Figure 3. Requesting category after rewriting URL


Similar to /Products/Beverages.aspx, we'd next add rewriting rules for the other product categories. This simply involves adding additional <RewriterRule> elements within the <Rules> element in the Web.config file. Consult the Web.config file in the download for the complete set of rewriting rules for the demo.


To make the URL more "hackable," it would be nice if a user could simply hack off the Beverages.aspx from /Products/Beverages.aspx and be shown a listing of the product categories. At first glance, this may appear a trivial task—just add a rewriting rule that maps /Products/ to /ListCategories.aspx. However, there is a fine subtlety—you must first create a /Products/ directory and add an empty Default.aspx file in the /Products/ directory.
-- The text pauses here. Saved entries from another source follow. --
-- ==== Sys2Proof/Certificates/Slice0/Obligations.lean ====
section
/-! DEFINITION. The statements for the provers. Each says what a command or the whole station does, by the rules it names. -/

open Sys2Proof Sys2Proof.Machine

/-- A step runs the command at the front of the queue on the queue's rest, and an empty queue idles (00_scope.md). -/
def Obligations.StepTakesFrontCommand : Prop :=
  (∀ (c : Instr) (rest : List Instr) (s : State), s.pending = c :: rest → step s = exec c { s with pending := rest }) ∧
  (∀ s : State, s.pending = [] → step s = .next s)

/-- RESET samples the straps and gives every item its reset value (R17, R41, R43, R77, R101, R120, R143, R170, R174, R176,
R177). -/
def Obligations.ResetCommandRestoresEverything : Prop :=
  (∀ (number : Station) (pins : BitVec 2) (s : State), exec (.reset number pins) s = .next
    { pending := s.pending, number := number, role := roleOfPins pins, selfTesting := (roleOfPins pins).isSome,
      resultCode := 0, params := Params.defaults, liu := LineInterface.initial, ord := OrderDecoder.initial,
      ptb := PeerTable.initial, pcu := PaceUnit.initial, dld := Loader.initial, drg := Ring.initial,
      axu := AxisUnit.initial, slu := SelectorUnit.initial, stu := StrokeUnit.initial, thm := ThreadMonitor.initial,
      flt := FaultUnit.initial, free := 0 }) ∧
  roleOfPins 0 = some .head ∧ roleOfPins 1 = some .axisX ∧ roleOfPins 2 = some .axisY ∧ roleOfPins 3 = none

/-- The values that the spec gives the blocks and the setup parameters after reset (R17, R41, R43, R77, R101, R120, R143,
R159, R173, R174, R175). -/
def Obligations.ResetValues : Prop :=
  let s := State.reset
  (s.pcu.run = .joining ∧ s.pcu.win = .preparing ∧ s.pcu.cursor = ⟨0, .first⟩ ∧ s.pcu.next = none ∧
    s.pcu.preparePending = false ∧ s.pcu.pendingStop = none ∧ s.pcu.stopReason = .joined) ∧
  (s.pcu.setRate = 600 ∧ s.pcu.workRate = 600 ∧ s.pcu.pace = true ∧ s.pcu.armed = true ∧ s.pcu.haltSeen = false) ∧
  (s.drg = ⟨0, [], [], 0⟩ ∧ ringRoom s.drg = 4096 ∧ s.dld = ⟨.opened, 0, false, 0, .none, .none⟩) ∧
  (∀ i : Station, s.ptb.peers[i].presence = .absent ∧ s.ptb.peers[i].age = 100 ∧ s.ptb.peers[i].stopCursor = none) ∧
  (s.axu.homing = .unhomed ∧ s.axu.originValid = false ∧ s.axu.pc = 0 ∧ s.axu.pf = 0 ∧ s.axu.sPos = 0) ∧
  (s.slu.sel = .unknown ∧ s.slu.counter = 0 ∧ (∀ colour : Fin 32, s.slu.map[colour] = 0) ∧
    ∀ n : Fin 15, s.slu.needles[n] = ⟨.ready, 0, 0, 0⟩) ∧
  (s.stu.participation = .enabled ∧ s.stu.C = 0 ∧ s.stu.tail = false ∧ s.stu.phase = .idle ∧ s.thm.bobbin = none) ∧
  (∀ k : Fin 25, s.flt.recs[k] = ⟨false, false, false, 0, 0, 0, defaultActions[k]⟩) ∧
  (s.ord = ⟨0, none, true⟩ ∧ haltRequest s = true) ∧
  allParams.map (paramValue s.params) =
    [512, 7, 1000, 20, 30, 8, 8, 640, 200, -1800, 1800, 0, 20, -1800, 200000, 12, 15, 20, 30, 20, 30, 150, 700, 220, 40, 320,
     6, 3, 2, 8, 8, 2, 6, 10, 5]

/-- With role pins 11, and during the self-test, no command but RESET and SELF_TEST_END changes anything (R176, R177). -/
def Obligations.OutOfServiceNothingHappens : Prop :=
  (∀ (c : Instr) (s : State), inService s = false → (∀ number pins, c ≠ .reset number pins) →
    (∀ ring lines drive mv, c ≠ .selfTestEnd ring lines drive mv) → exec c s = .next s) ∧
  (∀ (ring : Bool) (lines : CodeLines) (drive : Bool) (mv : Nat) (s : State), s.role = none →
    exec (.selfTestEnd ring lines drive mv) s = .next s)

/-- SELF_TEST_END: result code, SELF-TEST, starting supply level, joining (R50, R167, R170, R177). -/
def Obligations.SelfTestEnds : Prop :=
  (∀ (role : Role) (ring : Bool) (lines : CodeLines) (drive : Bool) (mv : Nat) (s : State),
     s.role = some role → s.selfTesting = true →
     ∃ u, exec (.selfTestEnd ring lines drive mv) s = .next u ∧
       u.flt.axisMark = s.flt.axisMark ∧
       u.selfTesting = false ∧
       u.resultCode = (if ring then 1 else if role = .head ∧ codeOfLines lines = 0 then 2 else if role ≠ .head ∧ drive then
         3 else 0) ∧
       u.flt.supply = startingLevel mv ∧
       (if (if ring then 1 else if role = .head ∧ codeOfLines lines = 0 then 2 else if role ≠ .head ∧ drive then 3 else 0) =
         (0 : Byte) then faultRec .selfTest u = faultRec .selfTest s else raisedIn .selfTest (if ring then 1 else if role =
         .head ∧ codeOfLines lines = 0 then 2 else if role ≠ .head ∧ drive then 3 else 0) (if ring ∧ ((role = .head ∧
         codeOfLines lines = 0) ∨ (role ≠ .head ∧ drive)) then 2 else 1) s u) ∧
       (if startingLevel mv = .normal then faultRec .supplyWarn u = faultRec .supplyWarn s else raisedIn .supplyWarn 0 0 s
         u) ∧
       (if startingLevel mv = .normal ∨ startingLevel mv = .warn then faultRec .supplyLow u = faultRec .supplyLow s else
         raisedIn .supplyLow 0 0 s u) ∧
       (∀ c : FaultCode, c ≠ .selfTest ∧ c ≠ .supplyWarn ∧ c ≠ .supplyLow → faultRec c u = faultRec c s) ∧
       (startingLevel mv ≠ .cut → u = { s with
           selfTesting := false, resultCode := u.resultCode, flt := u.flt, pcu := { s.pcu with listen := .running 100000 },
           liu := { s.liu with beaconTimer := .running (s.number.val * 500) } }) ∧
       (startingLevel mv = .cut → u.pcu.run = .cut ∧ u.pcu.pace = true ∧ u.pcu.listen = .stopped)) ∧
  (∀ mv : Nat, (startingLevel mv = .normal ↔ 21800 < mv) ∧ (startingLevel mv = .warn ↔ 19900 < mv ∧ mv ≤ 21800) ∧
    (startingLevel mv = .low ↔ 16300 < mv ∧ mv ≤ 19900) ∧ (startingLevel mv = .cut ↔ mv ≤ 16300))

/-- JOINING_LISTEN_END: the cursor of the stopped peers, the covered mark, the selector read, STOPPED with reason JOINED
(R8, R35, R48, R51, R52, R84, R109). -/
def Obligations.JoiningListenEnds : Prop :=
  ∀ (lines : CodeLines) (s : State),
    inService s = true → s.pcu.run = .joining → isRunning s.pcu.listen = true →
    ∃ u, exec (.joiningListenEnd lines) s = .next u ∧
      u.flt.axisMark = s.flt.axisMark ∧
      u.flt.supply = s.flt.supply ∧
      (u.pcu.run = .stopped ∧ u.pcu.win = .preparing ∧ u.pcu.pace = true ∧ u.pcu.listen = .stopped ∧ u.pcu.stopReason =
        s.pcu.pendingStop.getD .joined ∧ u.pcu.pendingStop = none) ∧
      u.pcu.cursor = joiningCursor s ∧
      u.drg = (setCursor (joiningCursor s) s).drg ∧
      u.dld = (setCursor (joiningCursor s) s).dld ∧
      u.ptb.joined = true ∧
      (agreementWaiting u = !(pacingPeers s).isEmpty) ∧
      (u.pcu.joinAgreement = agreementWaiting u) ∧
      (∀ i : Station, u.ptb.peers[i] = { s.ptb.peers[i] with qualified := false }) ∧
      u.stu = (if isHead s then { s.stu with C := (joiningCursor s).n } else s.stu) ∧
      u.slu = (if isHead s then ((readCode s.params.needles s.slu.detent lines).map fun q => { s.slu with
          sel := .settled q, counter := q }).getD s.slu else s.slu) ∧
      (if isAxis s ∧ s.axu.homing ≠ .homed then raisedIn .notHomed 0 0 s u else faultRec .notHomed u = faultRec .notHomed s)
        ∧
      (if rosterRight s then faultRec .frameRoster u = { faultRec .frameRoster s with latched := false } else raisedIn
        .frameRoster (octetSat (rosterCount .axisX s)) (octetSat (rosterCount .axisY s)) s u) ∧
      (∀ c : FaultCode, c ≠ .notHomed ∧ c ≠ .frameRoster → faultRec c u = faultRec c s) ∧
      u = { s with
          pcu := u.pcu, liu := (beaconFallsDue { s with pcu := u.pcu }).liu, ptb := u.ptb, dld := u.dld, drg := u.drg,
          stu := u.stu, slu := u.slu, flt := u.flt }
To understand why these extra steps need to be performed, recall that the URL rewriting engine is at the ASP.NET level. That is, if the ASP.NET engine is never given the opportunity to process the request, there's no way the URL rewriting engine can inspect the incoming URL. Furthermore, remember that IIS hands off incoming requests to the ASP.NET engine only if the requested file has an appropriate extension. So if a user visits /Products/, IIS doesn't see any file extension, so it checks the directory to see if there exists a file with one of the default filenames. (Default.aspx, Default.htm, Default.asp, and so on. These default filenames are defined in the Documents tab of the Web Server Properties dialog box in the IIS Administration dialog box.) Of course, if the /Products/ directory doesn't exist, IIS will return an HTTP 404 error.


So, we need to create the /Products/ directory. Additionally, we need to create a single file in this directory, Default.aspx. This way, when a user visits /Products/, IIS will inspect the directory, see that there exists a file named Default.aspx, and then hand off processing to the ASP.NET engine. Our URL rewriter, then, will get a crack at rewriting the URL.


After creating the directory and Default.aspx file, go ahead and add the following rewriting rule to the <Rules> element:


<RewriterRule>     <LookFor>~/Products/Default\.aspx</LookFor>     <SendTo>~/ListCategories.aspx</SendTo>  </RewriterRule>  

With this rule in place, when a user visits /Products/ or /Products/Default.aspx, they will see the listing of product categories, shown in Figure 4.


4


Figure 4. Adding "hackability" to the URL


Handling Postbacks


If the URLs you are rewriting contain a server-side Web Form and perform postbacks, when the form posts back, the underlying URL will be used. That is, if our user enters into their browser, /Products/Beverages.aspx, they will still see in their browser's Address bar, /Products/Beverages.aspx, but they will be shown the content for ListProductsByCategory.aspx?CategoryID=1. If ListProductsByCategory.aspx performs a postback, the user will be posted back to ListProductsByCategory.aspx?CategoryID=1, not /Products/Beverages.aspx. This won't break anything, but it can be disconcerting from the user's perspective to see the URL change suddenly upon clicking a button.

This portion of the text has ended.